* [Assigned task]:
Write out exactly the lines below that run from the one containing "def State.tsdCommit (s" through the one containing "if s.due (s.therm.tsdAt.map", both included, with no other lines.

* [Source data]:
··········
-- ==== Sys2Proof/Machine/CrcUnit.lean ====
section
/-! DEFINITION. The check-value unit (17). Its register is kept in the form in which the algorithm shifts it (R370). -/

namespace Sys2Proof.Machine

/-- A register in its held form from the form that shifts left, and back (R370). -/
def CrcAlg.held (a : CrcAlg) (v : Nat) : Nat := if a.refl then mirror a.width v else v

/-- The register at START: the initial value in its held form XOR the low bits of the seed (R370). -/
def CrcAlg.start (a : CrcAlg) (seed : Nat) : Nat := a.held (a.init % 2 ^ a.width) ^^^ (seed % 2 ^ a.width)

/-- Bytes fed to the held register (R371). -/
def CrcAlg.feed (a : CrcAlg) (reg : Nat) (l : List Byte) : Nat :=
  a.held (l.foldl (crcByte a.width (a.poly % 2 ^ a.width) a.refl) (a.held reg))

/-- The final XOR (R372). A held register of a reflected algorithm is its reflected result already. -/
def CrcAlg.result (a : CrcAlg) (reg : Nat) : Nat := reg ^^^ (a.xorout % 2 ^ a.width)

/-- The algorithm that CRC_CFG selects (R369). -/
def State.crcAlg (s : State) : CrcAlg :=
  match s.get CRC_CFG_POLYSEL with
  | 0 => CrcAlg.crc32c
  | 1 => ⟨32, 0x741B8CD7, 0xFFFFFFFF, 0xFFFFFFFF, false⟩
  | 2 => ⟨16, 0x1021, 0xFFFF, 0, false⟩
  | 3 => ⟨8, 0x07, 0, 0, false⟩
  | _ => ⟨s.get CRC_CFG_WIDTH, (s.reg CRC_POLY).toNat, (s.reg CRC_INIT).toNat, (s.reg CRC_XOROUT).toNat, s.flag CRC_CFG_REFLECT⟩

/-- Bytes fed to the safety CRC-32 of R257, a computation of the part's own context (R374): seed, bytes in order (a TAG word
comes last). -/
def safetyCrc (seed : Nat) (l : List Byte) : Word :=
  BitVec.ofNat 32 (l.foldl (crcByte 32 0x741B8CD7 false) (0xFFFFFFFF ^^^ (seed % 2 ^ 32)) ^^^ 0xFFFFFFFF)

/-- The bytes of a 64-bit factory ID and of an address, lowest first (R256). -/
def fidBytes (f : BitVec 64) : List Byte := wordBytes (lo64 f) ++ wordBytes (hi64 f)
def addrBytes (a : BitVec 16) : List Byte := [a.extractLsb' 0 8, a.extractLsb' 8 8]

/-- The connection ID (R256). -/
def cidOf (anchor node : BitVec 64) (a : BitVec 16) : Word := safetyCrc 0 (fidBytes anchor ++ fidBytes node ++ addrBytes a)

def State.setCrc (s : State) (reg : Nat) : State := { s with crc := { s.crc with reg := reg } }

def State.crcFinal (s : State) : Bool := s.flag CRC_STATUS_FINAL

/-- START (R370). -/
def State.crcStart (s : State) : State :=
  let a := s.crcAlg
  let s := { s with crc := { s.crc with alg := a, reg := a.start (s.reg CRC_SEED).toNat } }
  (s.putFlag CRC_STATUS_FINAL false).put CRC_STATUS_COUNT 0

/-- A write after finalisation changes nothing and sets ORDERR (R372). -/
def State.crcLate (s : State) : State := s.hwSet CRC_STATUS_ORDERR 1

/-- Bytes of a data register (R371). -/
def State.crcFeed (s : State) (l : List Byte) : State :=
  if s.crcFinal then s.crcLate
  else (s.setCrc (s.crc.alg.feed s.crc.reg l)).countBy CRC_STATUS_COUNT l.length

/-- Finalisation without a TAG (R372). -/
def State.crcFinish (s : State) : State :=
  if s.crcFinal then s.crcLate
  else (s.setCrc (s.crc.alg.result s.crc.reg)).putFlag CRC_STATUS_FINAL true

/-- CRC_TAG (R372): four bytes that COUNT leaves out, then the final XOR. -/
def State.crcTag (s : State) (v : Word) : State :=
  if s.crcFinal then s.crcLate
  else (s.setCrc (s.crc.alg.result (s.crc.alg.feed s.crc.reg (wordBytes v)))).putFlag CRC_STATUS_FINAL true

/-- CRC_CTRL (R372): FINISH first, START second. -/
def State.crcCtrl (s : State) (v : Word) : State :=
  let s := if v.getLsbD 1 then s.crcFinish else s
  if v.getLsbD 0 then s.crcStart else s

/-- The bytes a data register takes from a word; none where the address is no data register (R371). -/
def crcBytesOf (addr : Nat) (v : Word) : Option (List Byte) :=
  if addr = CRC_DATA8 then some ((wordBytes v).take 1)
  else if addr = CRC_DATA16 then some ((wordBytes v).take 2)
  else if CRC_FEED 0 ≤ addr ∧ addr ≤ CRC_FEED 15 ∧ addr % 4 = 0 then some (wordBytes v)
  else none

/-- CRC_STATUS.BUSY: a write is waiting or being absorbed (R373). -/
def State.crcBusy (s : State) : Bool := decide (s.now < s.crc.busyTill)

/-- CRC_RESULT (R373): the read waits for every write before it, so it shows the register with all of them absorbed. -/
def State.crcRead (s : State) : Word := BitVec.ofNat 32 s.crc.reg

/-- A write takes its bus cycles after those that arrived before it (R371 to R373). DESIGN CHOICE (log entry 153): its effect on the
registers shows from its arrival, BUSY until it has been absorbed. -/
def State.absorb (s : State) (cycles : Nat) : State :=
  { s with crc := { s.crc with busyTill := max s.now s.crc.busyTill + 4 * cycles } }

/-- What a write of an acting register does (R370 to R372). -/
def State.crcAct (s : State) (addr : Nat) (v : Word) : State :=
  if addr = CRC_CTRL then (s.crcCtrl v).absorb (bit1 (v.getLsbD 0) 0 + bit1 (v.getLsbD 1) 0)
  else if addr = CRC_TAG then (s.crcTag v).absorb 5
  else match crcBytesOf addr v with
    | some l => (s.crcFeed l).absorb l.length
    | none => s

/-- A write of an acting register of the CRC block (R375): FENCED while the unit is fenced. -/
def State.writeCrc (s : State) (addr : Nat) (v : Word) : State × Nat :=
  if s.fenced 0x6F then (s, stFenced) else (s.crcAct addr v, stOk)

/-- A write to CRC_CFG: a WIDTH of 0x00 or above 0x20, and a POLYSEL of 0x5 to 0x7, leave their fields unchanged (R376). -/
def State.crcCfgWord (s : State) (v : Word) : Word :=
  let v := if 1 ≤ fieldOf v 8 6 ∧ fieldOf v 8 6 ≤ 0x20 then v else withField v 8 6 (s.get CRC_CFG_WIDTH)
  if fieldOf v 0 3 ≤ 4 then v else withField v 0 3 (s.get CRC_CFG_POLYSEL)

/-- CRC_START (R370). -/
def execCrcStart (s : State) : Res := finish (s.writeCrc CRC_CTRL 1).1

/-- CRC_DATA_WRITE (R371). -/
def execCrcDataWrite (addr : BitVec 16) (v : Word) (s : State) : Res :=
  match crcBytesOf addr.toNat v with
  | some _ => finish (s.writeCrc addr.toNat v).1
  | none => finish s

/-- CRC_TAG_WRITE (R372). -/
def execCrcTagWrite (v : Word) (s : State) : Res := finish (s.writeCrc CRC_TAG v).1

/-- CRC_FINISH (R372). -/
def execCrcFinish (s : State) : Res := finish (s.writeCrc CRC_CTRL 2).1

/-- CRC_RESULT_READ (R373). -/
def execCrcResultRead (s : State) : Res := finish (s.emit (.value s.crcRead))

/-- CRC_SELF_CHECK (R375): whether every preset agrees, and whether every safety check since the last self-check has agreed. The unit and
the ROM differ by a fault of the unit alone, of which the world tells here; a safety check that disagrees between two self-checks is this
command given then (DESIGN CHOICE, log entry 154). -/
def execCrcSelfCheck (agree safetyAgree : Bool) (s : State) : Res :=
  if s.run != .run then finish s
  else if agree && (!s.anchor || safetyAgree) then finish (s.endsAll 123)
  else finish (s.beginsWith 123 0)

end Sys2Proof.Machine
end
··········
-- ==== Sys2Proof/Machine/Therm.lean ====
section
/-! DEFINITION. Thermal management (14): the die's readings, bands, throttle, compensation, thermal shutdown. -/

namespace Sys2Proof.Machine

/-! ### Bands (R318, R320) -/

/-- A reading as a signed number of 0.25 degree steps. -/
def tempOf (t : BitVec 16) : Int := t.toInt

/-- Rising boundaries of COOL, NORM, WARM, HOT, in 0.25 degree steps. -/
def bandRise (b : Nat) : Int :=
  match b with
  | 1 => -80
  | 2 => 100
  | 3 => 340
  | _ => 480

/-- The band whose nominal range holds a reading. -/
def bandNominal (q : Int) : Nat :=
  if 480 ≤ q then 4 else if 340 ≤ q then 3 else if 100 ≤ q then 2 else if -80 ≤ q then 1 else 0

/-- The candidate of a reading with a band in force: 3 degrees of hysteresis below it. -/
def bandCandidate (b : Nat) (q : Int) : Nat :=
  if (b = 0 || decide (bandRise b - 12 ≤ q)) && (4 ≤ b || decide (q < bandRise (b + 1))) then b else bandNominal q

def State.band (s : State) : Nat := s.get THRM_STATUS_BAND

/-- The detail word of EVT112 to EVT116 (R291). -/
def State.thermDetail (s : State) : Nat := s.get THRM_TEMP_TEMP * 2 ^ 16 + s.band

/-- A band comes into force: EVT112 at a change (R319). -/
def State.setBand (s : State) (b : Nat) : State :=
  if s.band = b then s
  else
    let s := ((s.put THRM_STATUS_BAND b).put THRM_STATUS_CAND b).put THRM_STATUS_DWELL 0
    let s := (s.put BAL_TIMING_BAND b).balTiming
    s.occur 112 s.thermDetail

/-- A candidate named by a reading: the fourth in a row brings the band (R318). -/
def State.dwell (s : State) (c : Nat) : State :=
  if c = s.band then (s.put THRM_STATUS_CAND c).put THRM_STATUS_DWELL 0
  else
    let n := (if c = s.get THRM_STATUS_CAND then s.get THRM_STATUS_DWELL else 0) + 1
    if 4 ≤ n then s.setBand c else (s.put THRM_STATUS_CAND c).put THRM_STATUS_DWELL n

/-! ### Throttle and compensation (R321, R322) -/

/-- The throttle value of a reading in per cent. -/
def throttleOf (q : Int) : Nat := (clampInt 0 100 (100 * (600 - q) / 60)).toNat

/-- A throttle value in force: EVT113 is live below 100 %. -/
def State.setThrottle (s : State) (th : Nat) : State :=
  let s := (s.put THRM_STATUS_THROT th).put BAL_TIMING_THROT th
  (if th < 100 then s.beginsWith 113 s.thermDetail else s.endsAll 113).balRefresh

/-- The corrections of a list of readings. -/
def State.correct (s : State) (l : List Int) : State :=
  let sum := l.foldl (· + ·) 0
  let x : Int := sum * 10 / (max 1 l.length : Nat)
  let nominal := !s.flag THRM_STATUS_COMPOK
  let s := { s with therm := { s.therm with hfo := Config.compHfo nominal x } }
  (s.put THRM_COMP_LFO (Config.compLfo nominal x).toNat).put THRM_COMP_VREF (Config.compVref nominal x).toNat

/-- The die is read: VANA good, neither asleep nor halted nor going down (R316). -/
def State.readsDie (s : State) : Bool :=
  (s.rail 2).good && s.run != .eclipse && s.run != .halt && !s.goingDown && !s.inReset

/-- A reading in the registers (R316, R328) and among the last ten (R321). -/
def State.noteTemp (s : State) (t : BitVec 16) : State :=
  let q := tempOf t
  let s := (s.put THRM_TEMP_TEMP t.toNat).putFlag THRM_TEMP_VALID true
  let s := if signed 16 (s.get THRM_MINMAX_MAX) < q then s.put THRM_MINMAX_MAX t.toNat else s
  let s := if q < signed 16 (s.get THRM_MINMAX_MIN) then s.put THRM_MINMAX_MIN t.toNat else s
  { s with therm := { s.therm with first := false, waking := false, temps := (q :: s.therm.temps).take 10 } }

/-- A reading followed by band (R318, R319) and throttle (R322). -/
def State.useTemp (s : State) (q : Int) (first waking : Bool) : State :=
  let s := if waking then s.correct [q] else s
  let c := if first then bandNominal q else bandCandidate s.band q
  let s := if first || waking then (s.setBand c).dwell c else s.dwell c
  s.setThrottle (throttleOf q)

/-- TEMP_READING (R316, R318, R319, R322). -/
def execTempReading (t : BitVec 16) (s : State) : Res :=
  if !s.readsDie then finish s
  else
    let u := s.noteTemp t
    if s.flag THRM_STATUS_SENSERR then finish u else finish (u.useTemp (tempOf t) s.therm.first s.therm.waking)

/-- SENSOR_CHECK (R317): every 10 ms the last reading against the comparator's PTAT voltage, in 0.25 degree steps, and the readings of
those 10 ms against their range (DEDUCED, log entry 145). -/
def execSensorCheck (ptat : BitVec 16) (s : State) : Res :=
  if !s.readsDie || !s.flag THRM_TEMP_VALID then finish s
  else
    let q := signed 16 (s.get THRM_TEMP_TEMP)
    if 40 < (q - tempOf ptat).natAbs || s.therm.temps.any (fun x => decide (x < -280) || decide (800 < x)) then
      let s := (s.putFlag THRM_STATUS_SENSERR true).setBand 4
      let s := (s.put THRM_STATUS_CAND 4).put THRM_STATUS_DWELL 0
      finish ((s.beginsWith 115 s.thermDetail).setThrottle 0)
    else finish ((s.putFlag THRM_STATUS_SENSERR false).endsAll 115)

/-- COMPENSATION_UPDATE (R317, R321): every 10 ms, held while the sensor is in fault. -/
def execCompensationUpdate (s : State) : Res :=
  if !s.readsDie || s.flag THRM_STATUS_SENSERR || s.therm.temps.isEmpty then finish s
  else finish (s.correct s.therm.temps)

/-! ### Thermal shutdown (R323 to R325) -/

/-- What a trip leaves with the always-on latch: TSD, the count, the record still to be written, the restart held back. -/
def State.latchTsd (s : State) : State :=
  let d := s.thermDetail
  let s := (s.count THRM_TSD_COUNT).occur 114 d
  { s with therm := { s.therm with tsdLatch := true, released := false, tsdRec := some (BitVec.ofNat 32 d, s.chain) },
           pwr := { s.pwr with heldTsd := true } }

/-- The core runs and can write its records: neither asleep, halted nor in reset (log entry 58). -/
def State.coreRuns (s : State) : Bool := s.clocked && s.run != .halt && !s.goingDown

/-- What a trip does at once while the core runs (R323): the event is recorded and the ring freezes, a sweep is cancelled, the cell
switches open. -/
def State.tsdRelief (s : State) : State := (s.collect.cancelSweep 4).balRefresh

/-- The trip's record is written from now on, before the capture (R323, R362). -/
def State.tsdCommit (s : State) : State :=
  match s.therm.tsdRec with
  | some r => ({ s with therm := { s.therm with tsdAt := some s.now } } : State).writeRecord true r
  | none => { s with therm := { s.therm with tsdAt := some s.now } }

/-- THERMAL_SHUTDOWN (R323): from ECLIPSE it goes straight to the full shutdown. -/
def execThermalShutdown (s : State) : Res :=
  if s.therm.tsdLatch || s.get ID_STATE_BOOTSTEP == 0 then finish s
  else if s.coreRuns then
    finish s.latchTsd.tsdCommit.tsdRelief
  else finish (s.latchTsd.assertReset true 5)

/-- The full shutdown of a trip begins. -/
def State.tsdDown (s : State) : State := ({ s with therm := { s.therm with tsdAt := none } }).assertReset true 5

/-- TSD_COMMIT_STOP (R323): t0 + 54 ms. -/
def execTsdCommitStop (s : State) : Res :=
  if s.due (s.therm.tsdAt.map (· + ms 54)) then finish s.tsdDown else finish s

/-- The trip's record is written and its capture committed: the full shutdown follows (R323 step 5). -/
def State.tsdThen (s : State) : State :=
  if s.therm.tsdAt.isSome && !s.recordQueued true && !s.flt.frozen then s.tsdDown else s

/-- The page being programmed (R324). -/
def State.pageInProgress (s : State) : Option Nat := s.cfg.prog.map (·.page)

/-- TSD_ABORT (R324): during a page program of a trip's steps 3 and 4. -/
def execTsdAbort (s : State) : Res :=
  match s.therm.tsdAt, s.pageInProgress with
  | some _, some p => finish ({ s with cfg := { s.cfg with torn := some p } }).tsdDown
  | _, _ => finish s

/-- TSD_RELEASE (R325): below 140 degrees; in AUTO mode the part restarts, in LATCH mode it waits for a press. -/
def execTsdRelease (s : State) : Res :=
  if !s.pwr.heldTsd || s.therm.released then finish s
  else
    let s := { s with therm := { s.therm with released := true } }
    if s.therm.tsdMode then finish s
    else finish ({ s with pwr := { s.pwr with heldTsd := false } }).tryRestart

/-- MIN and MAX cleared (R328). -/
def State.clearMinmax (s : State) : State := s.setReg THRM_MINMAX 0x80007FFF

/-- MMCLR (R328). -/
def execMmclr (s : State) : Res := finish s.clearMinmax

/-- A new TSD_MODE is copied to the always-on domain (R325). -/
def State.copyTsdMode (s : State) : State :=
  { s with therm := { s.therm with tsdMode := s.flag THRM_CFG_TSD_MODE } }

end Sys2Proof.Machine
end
··········
* [Written response]:
def State.tsdCommit (s : State) : State :=
  match s.therm.tsdRec with
  | some r => ({ s with therm := { s.therm with tsdAt := some s.now } } : State).writeRecord true r
  | none => { s with therm := { s.therm with tsdAt := some s.now } }

/-- THERMAL_SHUTDOWN (R323): from ECLIPSE it goes straight to the full shutdown. -/
def execThermalShutdown (s : State) : Res :=
  if s.therm.tsdLatch || s.get ID_STATE_BOOTSTEP == 0 then finish s
  else if s.coreRuns then
    finish s.latchTsd.tsdCommit.tsdRelief
  else finish (s.latchTsd.assertReset true 5)

/-- The full shutdown of a trip begins. -/
def State.tsdDown (s : State) : State := ({ s with therm := { s.therm with tsdAt := none } }).assertReset true 5

/-- TSD_COMMIT_STOP (R323): t0 + 54 ms. -/
def execTsdCommitStop (s : State) : Res :=
  if s.due (s.therm.tsdAt.map (· + ms 54)) then finish s.tsdDown else finish s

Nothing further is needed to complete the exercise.